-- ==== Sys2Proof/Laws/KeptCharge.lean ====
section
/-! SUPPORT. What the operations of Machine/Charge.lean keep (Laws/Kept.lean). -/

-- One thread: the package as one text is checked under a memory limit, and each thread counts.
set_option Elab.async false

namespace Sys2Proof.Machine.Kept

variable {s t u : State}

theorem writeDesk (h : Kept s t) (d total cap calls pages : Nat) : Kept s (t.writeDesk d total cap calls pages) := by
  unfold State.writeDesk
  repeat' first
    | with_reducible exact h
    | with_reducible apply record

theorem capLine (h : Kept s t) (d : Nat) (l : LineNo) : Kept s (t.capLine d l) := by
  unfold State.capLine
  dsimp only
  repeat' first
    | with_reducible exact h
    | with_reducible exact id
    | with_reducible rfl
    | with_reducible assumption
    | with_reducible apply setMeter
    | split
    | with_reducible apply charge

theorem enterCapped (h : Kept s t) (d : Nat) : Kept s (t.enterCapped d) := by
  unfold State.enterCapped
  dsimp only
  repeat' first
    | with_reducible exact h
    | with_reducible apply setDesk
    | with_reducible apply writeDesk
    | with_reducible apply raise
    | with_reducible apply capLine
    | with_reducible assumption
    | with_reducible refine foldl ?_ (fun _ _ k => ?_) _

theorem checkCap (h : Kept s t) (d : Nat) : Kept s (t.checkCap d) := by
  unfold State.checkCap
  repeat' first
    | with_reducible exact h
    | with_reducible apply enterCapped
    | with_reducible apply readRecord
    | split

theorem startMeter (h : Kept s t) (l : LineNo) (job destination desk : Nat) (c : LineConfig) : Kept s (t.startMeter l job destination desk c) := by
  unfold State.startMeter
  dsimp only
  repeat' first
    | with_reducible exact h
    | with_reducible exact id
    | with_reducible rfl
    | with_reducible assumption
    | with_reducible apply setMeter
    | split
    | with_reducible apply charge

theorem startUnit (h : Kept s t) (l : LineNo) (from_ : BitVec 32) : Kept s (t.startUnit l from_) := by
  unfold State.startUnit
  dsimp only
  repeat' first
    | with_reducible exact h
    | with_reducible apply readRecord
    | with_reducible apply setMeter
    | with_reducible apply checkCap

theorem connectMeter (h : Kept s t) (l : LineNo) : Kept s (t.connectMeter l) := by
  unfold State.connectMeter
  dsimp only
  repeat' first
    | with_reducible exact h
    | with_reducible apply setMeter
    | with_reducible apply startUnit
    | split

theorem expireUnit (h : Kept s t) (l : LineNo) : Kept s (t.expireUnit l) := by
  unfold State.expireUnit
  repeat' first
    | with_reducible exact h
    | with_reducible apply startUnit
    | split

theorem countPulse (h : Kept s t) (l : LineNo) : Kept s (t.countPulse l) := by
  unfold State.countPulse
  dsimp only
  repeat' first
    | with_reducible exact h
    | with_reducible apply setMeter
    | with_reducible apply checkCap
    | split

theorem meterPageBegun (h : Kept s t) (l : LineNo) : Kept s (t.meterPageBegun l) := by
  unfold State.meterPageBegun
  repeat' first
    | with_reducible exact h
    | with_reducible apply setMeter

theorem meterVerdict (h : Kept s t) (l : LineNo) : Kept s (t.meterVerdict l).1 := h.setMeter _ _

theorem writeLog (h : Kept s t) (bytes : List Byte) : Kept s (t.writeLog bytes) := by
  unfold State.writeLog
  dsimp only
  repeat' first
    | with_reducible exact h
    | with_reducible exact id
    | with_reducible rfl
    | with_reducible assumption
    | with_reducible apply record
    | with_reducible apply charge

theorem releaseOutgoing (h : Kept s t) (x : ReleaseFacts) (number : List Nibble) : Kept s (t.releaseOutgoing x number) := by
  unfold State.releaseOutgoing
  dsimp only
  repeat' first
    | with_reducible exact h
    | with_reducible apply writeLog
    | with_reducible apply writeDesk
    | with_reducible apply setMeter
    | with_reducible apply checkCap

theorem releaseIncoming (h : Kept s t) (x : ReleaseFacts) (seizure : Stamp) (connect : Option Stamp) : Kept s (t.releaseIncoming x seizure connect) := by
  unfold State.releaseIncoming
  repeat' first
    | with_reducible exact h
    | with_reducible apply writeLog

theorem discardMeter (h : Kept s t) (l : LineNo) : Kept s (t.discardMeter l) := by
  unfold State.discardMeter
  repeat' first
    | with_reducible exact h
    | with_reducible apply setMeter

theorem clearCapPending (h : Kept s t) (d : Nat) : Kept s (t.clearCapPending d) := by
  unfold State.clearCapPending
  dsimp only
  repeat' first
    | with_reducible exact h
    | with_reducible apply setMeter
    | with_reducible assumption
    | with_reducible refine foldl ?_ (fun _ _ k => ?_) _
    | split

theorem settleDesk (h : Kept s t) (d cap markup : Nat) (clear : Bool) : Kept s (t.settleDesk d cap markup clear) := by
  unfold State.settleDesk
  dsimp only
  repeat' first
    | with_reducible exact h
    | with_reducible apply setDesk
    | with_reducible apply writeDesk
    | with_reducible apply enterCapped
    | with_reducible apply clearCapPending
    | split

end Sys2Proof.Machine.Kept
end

...

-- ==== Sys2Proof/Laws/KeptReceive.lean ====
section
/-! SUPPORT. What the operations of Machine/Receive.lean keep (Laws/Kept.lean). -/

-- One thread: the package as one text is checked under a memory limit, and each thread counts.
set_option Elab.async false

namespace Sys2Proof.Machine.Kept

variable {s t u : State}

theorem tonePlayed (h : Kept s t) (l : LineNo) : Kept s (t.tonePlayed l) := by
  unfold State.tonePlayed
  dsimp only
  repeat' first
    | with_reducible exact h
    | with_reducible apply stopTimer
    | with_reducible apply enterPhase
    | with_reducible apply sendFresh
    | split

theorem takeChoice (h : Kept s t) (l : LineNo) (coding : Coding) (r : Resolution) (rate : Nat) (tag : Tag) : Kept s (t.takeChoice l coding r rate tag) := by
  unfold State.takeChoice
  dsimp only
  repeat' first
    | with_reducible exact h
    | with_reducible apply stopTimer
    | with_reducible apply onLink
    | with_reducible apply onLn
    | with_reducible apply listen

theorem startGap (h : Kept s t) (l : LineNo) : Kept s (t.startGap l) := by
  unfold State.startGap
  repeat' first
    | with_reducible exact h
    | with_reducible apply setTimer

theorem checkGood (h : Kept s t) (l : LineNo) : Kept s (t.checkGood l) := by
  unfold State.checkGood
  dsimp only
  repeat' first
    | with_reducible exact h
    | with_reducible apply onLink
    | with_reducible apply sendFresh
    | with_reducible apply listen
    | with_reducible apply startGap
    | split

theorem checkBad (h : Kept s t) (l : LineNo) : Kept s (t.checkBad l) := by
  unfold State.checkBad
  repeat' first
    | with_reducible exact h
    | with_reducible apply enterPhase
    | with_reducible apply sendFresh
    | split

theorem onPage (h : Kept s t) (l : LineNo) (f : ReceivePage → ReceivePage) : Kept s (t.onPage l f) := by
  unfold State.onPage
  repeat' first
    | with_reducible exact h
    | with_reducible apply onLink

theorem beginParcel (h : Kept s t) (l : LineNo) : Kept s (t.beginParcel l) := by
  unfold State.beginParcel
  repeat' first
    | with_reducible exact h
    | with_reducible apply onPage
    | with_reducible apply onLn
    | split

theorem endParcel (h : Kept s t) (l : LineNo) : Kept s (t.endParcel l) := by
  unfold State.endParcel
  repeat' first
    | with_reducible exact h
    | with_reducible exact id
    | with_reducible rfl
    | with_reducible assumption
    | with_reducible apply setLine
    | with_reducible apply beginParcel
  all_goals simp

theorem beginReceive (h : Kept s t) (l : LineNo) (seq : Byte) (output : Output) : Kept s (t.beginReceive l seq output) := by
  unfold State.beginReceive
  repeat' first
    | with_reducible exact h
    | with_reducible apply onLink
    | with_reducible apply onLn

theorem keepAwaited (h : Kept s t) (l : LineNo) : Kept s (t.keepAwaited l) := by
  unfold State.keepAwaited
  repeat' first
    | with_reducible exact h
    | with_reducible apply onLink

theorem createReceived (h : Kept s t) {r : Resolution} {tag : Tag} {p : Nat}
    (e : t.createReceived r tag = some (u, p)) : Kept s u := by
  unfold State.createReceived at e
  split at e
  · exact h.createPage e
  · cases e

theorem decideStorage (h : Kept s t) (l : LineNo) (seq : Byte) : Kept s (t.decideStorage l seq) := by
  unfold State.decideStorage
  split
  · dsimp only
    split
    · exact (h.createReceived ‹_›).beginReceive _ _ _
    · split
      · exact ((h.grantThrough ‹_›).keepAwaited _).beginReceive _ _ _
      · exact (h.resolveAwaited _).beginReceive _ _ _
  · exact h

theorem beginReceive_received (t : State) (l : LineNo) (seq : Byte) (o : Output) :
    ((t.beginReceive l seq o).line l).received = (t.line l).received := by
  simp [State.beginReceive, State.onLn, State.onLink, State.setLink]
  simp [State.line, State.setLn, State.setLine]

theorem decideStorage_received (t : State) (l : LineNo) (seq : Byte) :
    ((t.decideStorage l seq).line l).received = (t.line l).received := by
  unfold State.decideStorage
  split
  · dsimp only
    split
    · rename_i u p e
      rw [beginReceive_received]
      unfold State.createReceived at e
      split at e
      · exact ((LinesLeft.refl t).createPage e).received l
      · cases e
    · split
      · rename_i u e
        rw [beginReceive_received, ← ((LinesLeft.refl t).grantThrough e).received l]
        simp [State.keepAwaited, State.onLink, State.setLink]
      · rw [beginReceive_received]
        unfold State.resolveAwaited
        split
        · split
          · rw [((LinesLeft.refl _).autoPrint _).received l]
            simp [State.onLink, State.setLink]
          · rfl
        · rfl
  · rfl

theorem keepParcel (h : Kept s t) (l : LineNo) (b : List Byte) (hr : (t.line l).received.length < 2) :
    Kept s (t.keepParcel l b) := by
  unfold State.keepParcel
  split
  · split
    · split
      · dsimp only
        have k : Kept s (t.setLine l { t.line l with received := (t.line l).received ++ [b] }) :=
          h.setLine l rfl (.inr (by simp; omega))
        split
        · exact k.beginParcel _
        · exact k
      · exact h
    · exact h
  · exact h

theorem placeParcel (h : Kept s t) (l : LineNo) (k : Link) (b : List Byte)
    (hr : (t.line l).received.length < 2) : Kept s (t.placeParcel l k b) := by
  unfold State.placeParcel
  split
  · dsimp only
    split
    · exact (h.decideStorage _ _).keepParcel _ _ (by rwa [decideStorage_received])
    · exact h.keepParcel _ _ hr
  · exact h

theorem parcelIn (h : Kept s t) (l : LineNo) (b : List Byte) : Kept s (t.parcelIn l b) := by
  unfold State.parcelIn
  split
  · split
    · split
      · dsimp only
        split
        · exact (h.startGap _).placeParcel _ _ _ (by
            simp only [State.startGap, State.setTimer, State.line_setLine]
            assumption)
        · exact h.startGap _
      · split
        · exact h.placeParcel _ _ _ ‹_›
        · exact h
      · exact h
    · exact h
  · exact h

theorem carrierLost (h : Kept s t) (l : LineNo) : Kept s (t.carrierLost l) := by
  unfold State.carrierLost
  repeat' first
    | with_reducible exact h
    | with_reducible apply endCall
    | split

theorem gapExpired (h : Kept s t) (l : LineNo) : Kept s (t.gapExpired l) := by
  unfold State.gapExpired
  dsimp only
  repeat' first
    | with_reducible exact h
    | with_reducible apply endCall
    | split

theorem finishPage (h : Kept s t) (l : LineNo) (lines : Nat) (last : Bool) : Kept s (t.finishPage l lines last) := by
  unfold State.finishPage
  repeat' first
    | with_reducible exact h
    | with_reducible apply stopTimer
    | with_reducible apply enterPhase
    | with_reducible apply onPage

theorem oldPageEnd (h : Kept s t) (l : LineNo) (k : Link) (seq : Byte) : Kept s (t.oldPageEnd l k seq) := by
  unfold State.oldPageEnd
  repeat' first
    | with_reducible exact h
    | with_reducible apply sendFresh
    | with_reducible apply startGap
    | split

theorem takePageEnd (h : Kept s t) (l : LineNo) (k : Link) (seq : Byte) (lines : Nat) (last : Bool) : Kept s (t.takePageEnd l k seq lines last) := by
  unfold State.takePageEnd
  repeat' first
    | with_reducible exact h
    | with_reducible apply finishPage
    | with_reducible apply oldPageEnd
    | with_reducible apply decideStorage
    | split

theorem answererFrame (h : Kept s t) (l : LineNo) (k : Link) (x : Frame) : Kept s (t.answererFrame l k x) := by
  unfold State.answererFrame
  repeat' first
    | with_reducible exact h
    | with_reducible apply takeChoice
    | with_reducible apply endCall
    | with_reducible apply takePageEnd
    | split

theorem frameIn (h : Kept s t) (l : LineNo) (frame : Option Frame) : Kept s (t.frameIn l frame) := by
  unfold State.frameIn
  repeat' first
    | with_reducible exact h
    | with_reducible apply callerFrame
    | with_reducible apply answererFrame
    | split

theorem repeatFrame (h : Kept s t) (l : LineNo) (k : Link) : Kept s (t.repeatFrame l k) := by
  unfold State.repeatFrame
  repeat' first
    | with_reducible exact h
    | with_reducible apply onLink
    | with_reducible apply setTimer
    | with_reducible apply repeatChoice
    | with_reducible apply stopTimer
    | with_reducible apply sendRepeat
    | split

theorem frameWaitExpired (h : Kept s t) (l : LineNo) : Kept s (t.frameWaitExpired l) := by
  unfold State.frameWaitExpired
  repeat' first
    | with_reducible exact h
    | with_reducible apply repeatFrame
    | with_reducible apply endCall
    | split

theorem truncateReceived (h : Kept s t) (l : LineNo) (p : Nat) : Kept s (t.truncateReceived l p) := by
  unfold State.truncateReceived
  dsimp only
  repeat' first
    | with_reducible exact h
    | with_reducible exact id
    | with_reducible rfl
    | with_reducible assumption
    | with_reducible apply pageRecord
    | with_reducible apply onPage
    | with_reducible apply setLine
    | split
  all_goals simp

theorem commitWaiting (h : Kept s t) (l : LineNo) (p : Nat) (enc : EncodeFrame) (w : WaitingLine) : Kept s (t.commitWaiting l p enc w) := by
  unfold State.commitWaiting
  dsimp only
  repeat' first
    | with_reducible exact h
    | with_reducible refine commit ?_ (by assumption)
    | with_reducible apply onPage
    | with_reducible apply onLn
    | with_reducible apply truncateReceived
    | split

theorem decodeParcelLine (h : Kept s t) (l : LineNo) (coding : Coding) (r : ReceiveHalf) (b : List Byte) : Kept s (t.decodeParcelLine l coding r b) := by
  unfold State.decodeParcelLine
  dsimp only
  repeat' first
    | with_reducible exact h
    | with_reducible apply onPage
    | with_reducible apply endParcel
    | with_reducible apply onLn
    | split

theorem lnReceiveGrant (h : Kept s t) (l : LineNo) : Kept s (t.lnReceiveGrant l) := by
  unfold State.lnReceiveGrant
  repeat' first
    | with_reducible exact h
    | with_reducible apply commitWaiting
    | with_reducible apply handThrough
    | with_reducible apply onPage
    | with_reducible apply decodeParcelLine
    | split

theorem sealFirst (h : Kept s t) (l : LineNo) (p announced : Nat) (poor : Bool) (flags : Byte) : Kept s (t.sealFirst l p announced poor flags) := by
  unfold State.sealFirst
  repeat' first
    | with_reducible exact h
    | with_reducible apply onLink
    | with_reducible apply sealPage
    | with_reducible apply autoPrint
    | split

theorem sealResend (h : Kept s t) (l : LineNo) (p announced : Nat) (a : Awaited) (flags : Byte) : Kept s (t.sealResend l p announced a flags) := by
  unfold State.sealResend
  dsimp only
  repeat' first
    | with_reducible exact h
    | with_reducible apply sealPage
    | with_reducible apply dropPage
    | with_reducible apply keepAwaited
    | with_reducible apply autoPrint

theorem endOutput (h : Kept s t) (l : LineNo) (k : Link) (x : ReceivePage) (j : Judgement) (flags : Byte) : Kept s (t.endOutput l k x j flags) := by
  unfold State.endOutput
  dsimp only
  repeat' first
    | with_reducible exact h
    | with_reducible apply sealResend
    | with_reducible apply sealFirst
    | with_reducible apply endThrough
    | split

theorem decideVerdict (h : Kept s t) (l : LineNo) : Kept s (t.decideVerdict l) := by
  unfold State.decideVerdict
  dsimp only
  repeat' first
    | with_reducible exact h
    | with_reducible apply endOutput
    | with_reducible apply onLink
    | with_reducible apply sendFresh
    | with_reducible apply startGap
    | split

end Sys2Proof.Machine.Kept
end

▸ WORK ITEM
Count every line in the data that contains the word "refl", then give that count and nothing else.

▸ RESPONSE
3